__What to produce__.
Instruction for the entries that follow: retype exactly the lines from the line with "(match x.run.phase, x.pattern? with" to the line with "(match x.running? with", both included, and omit all others.

__Data for this task__.
/-- Nominal energy in µJ of `n` bytes of stack transactions of one kind (R287), to the nearest. -/
def transferUj (e : StackEvent) (n : Nat) : Nat := (n / 64 * e.energy + 50000) / 100000

/-- Save the running context, which has completed what it issued, into its slot (R363). -/
def State.saveRunning (s : State) (p : Nat) : State :=
  match s.partition? p with
  | none => s
  | some x =>
    match x.running? with
    | none => s
    | some (c, v) =>
      let v := { v with saved := some (s.snapshot x (v.slot?.getD 0)), runnableSince := s.time }
      let y : Partition := { x.setContext c v with
        running := none, switchCost := x.switchCost ++ [(c, transferUj .write x.slotBytes)] }
      s.setPartition p (y.countOwn stackWriteBytes x.slotBytes)

/-- Restore context `c` from its slot and run it (R363); a slot that nothing was saved to holds zeros (R370; log entry 40). -/
def State.restoreContext (s : State) (p c : Nat) : State :=
  match s.partition? p with
  | none => s
  | some x =>
    match x.context? c with
    | none => s
    | some v =>
      let z := v.saved.getD Saved.zeroed
      let s := s.restoreRims x (v.slot?.getD 0) z
      let y : Partition := { (x.restore z).setContext c { v with saved := none } with
        running := some c, switchedIn := s.time, lastIn := some c, switchCost := x.switchCost ++ [(c, transferUj .read x.slotBytes)] }
      s.setPartition p (y.countOwn stackReadBytes x.slotBytes)

/-! ### Switching -/

/-- The runnable resident context that has waited longest, and among those the lowest number (R362). -/
def Partition.incoming (x : Partition) : Option (Nat × Context) :=
  (x.runnable.insertionSort (fun a b => a.2.runnableSince ≤ b.2.runnableSince)).head?

/-- The partition stands at a round boundary, its next round not admitted (R362). -/
def Partition.atBoundary (x : Partition) : Bool :=
  !x.run.admitted &&
    (match x.run.phase, x.pattern? with
     | .round, some q => decide (q.length x.run.entry ≤ x.run.beat)
     | _, _ => true)

/-- Belays that transactions in progress hold; the rims complete them before a save (R312). -/
def Source.isRim (x : Partition) : Source → Bool
  | .staging k _ | .place k _ _ | .calibration k => bit x.stackMask k
  | _ => false

/-- Nothing that a save waits for is left: swap copies, and what the rims hold the wire for (R312, R346). -/
def State.maySave (s : State) (p : Nat) (x : Partition) : Bool :=
  (match x.running? with | some (_, v) => v.seq.copies.isEmpty | none => true)
    && ((s.wire p).sources ++ (s.wire 16).sources).all (fun y => !y.isRim x)

/-- CONTEXT_SWITCH (R79, R115, R362–R366): at a round boundary the hub begins the switch hold; in it, once the domain is frozen and
nothing is left that a save waits for, the running context completes what it has issued and is saved, and the incoming one is
restored. -/
def execContextSwitch (p : PartId) (s : State) : Out :=
  match s.partition? p with
  | none => .next s
  | some x =>
    if x.teardown ∨ ¬ s.switchDue x ∨ s.switchBarred p x ∨ ¬ x.atBoundary then .next s
    else if ¬ x.run.holds.contains .switch then .next (s.holdRound p .switch)
    else if ¬ s.frozen p ∨ ¬ s.maySave p x then .next s
    else
      let s := s.settle p x
      match s.partition? p with
      | none => .next s
      | some y =>
        if x.upset y then .next s
        else match y.incoming with
          | none => .next s
          | some (c, _) =>
            let s := ((s.saveRunning p).restoreContext p c).releaseRound p .switch
            match s.partition? p with
            | none => .next s
            | some y => .next (s.setPartition p (y.count c contextSwitches 1))

/-! ### The context window -/

/-- Extents in use, first byte and end, lowest first. -/
def Partition.extents (x : Partition) : List (Nat × Nat) :=
  (x.contexts.filterMap (fun e => e.2.extent?.map (fun b => (b.1, b.1 + x.extentBytes e.2.chunks.length)))).insertionSort
    (fun a b => a.1 ≤ b.1)

/-- Round up to 4 KiB. -/
def page4k (n : Nat) : Nat := ceilDiv n 4096 * 4096

/-- The lowest run of the context window for `n` bytes (R369). -/
def Partition.findExtent (x : Partition) (n : Nat) : Option Nat :=
  match x.window with
  | none => none
  | some (b, len) =>
    (b :: x.extents.map (fun e => page4k e.2)).insertionSort (· ≤ ·) |>.find? (fun a =>
      decide (a + n ≤ b + len) && x.extents.all (fun e => decide (a + n ≤ e.1) || decide (e.2 ≤ a)))

/-- Written chunks in the order of the copy (R369). -/
def Context.chunkOrder (v : Context) : List (Nat × Nat) :=
  v.chunks.insertionSort (fun a b => a.1 < b.1 ∨ (a.1 = b.1 ∧ a.2 ≤ b.2))

/-- The header of an extent but for its tag, in two parts: bytes 0–4,079 and 4,096–8,191 (R369). -/
def Partition.extentHeader (x : Partition) (c e : Nat) (v : Context) : List Byte × List Byte :=
  let map (i : Nat) : List Byte := (List.range 256).map (fun b =>
    BitVec.ofNat 8 (((List.range 8).map (fun j => if v.chunks.contains (i, 8 * b + j) then 2 ^ j else 0)).foldl (· + ·) 0))
  (leBytes 8 e ++ leBytes 1 c ++ leBytes 1 x.stackRims.length ++ zeroBytes 6 ++ leBytes 8 saveSlotBytes
      ++ leBytes 8 v.chunks.length ++ zeroBytes 4048,
   (List.range 16).flatMap (fun i => if i < x.stackRims.length then map i else zeroBytes 256))

/-- The nonce of unit `i` of a copy of eviction number `e`; the header's is that of 0xFFFF_FFFF (R369). -/
def extentNonce (e i : Nat) : List Byte := leBytes 8 e ++ leBytes 4 i

def headerUnit : Nat := 0xFFFFFFFF

/-- Bytes of the slots of an extent. -/
def Partition.slotsBytes (x : Partition) : Nat := x.stackRims.length * saveSlotBytes

/-- First byte of the tags of an extent at `base`. -/
def Partition.tagsAt (x : Partition) (base n : Nat) : Nat := base + 8192 + x.copyBytes n

/-- Number of 64 KiB unit `n` of chunk `d` of the copy, the chunks counted in its order (R369). -/
def Partition.chunkUnit (x : Partition) (d n : Nat) : Nat := x.slotsBytes / 65536 + d * 1024 + n

/-- The dirty lines of `n` units from unit `lo` written back (R277). -/
def Rim.flushRange (r : Rim) (lo n : Nat) : Rim :=
  (r.cache.filter (fun l => decide (lo ≤ l.unit) && decide (l.unit < lo + n))).foldl (fun r l => r.flushUnit l.unit) r

/-- The same at every rim of a partition. -/
def State.flushRims (s : State) (x : Partition) (lo n : Nat) : State :=
  x.stackRims.foldl (fun s k => s.setRim k ((s.rim k).flushRange lo n)) s

/-- The data of a chunk of stack index `i` in the span of slot `j`. -/
def State.chunkData (s : State) (x : Partition) (j : Nat) (e : Nat × Nat) : List Byte :=
  let r := s.rim (x.stackRims.getD e.1 0)
  (List.range 1048576).flatMap (fun u => r.unitBytes (j * x.spanUnits + e.2 * 1048576 + u))

/-- Write the extent into host memory (R369). The spec gives no layout inside a slot, so a slot's cipher text and tags are free
bytes (log entry 43); chunks are sealed unit by unit. -/
def State.writeExtent (s : State) (x : Partition) (c e base key : Nat) (v : Context) (chunks : List (List Byte)) : State :=
  let k := Config.hubKey key
  let (h0, h1) := x.extentHeader c e v
  let s := s.hostWrite base (h0 ++ (Config.gcmSeal k (extentNonce e headerUnit) (h0 ++ h1) []).take 16 ++ h1)
  let n := x.slotsBytes
  let (free, s) := s.freeBytes (n + 16 * (n / 65536))
  let tags := x.tagsAt base v.chunks.length
  let s := (s.hostWrite (base + 8192) (free.take n)).hostWrite tags (free.drop n)
  chunks.zipIdx.foldl (fun s d => foldRange 1024 s (fun s m =>
    let i := x.chunkUnit d.2 m
    let bs := Config.gcmSeal k (extentNonce e i) [] (slice d.1 (65536 * m) 65536)
    (s.hostWrite (base + 8192 + 65536 * i) (bs.take 65536)).hostWrite (tags + 16 * i) (bs.drop 65536))) s

/-- The header of an extent is the one that the hub wrote: its number, and its tag (R369). -/
def State.headerOpens (s : State) (base e key : Nat) : Bool :=
  let aad := s.hostBytes base 4080 ++ s.hostBytes (base + 4096) 4096
  leNat (aad.take 8) == e
    && (openSealed (Config.hubKey key) (extentNonce e headerUnit) aad [] [] (s.hostBytes (base + 4080) 16)).isSome

/-- The slots of an extent stand in host memory as the hub wrote them, tags and all (R368; log entry 43). -/
def State.slotsOpen (s : State) (x : Partition) (base : Nat) (v : Context) : Bool :=
  let n := x.slotsBytes
  let wrote := (List.range (n + 16 * (n / 65536))).map (fun i => Config.freeByte (v.slotMark + i))
  s.hostBytes (base + 8192) n == wrote.take n && s.hostBytes (x.tagsAt base v.chunks.length) (16 * (n / 65536)) == wrote.drop n

/-- Chunk `d` of an extent, opened unit by unit (R368): `plain` is what the hub sealed; none where a tag fails. -/
def State.openChunk (s : State) (x : Partition) (base e key : Nat) (v : Context) (d : Nat) (plain : List Byte) :
    Option (List Byte) :=
  (List.range 1024).foldl (fun acc m =>
    let i := x.chunkUnit d m
    acc.bind (fun bs =>
      (openSealed (Config.hubKey key) (extentNonce e i) [] (slice plain (65536 * m) 65536)
        (s.hostBytes (base + 8192 + 65536 * i) 65536) (s.hostBytes (x.tagsAt base v.chunks.length + 16 * i) 16)).map
          (fun b => bs ++ b))) (some [])

/-- The chunks of an extent, by stack, as the hub reads them back (R368, R369): none where the header or a tag does not match. -/
def State.openExtent (s : State) (x : Partition) (base e key : Nat) (v : Context) : Option (List Mem) :=
  if ¬ s.headerOpens base e key ∨ ¬ s.slotsOpen x base v then none
  else
    v.chunkOrder.zipIdx.foldl (fun acc d => acc.bind (fun (ms : List Mem) =>
      let i := d.1.1
      let plain := Mem.readBytes (v.outStacks.getD i []) (chunkBytes * d.1.2) chunkBytes
      (s.openChunk x base e key v d.2 plain).map (fun bs => ms.set i (Mem.record (ms.getD i []) (chunkBytes * d.1.2) bs))))
      (some (List.replicate x.stackRims.length []))

/-! ### Eviction and bring-in -/

/-- Opcodes that need the span of an out context (R396). -/
def needsSpan (opcode : Nat) : Bool := [0x0110, 0x0112, 0x0113, 0x0114, 0x0115, 0x0116].contains opcode

/-- An out context is runnable: a class C command that needs its span waits on a ring (R367, R396). -/
def State.wanted (s : State) (p c : Nat) : Bool :=
  s.rings.any (fun e => e.2.picked.any (fun a =>
    needsSpan a.opcode && a.entry.part.toNat == p && a.entry.ctx.toNat == c))

/-- The out context to bring in: of those runnable, the lowest number (log entry 41). -/
def State.wantedOut (s : State) (p : Nat) (x : Partition) : Option (Nat × Context) :=
  x.contexts.find? (fun e => (match e.2.place with | .out _ => true | _ => false) && s.wanted p e.1)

__Task output__.
    (match x.run.phase, x.pattern? with
     | .round, some q => decide (q.length x.run.entry ≤ x.run.beat)
     | _, _ => true)

/-- Belays that transactions in progress hold; the rims complete them before a save (R312). -/
def Source.isRim (x : Partition) : Source → Bool
  | .staging k _ | .place k _ _ | .calibration k => bit x.stackMask k
  | _ => false

/-- Nothing that a save waits for is left: swap copies, and what the rims hold the wire for (R312, R346). -/
def State.maySave (s : State) (p : Nat) (x : Partition) : Bool :=
  (match x.running? with | some (_, v) => v.seq.copies.isEmpty | none => true)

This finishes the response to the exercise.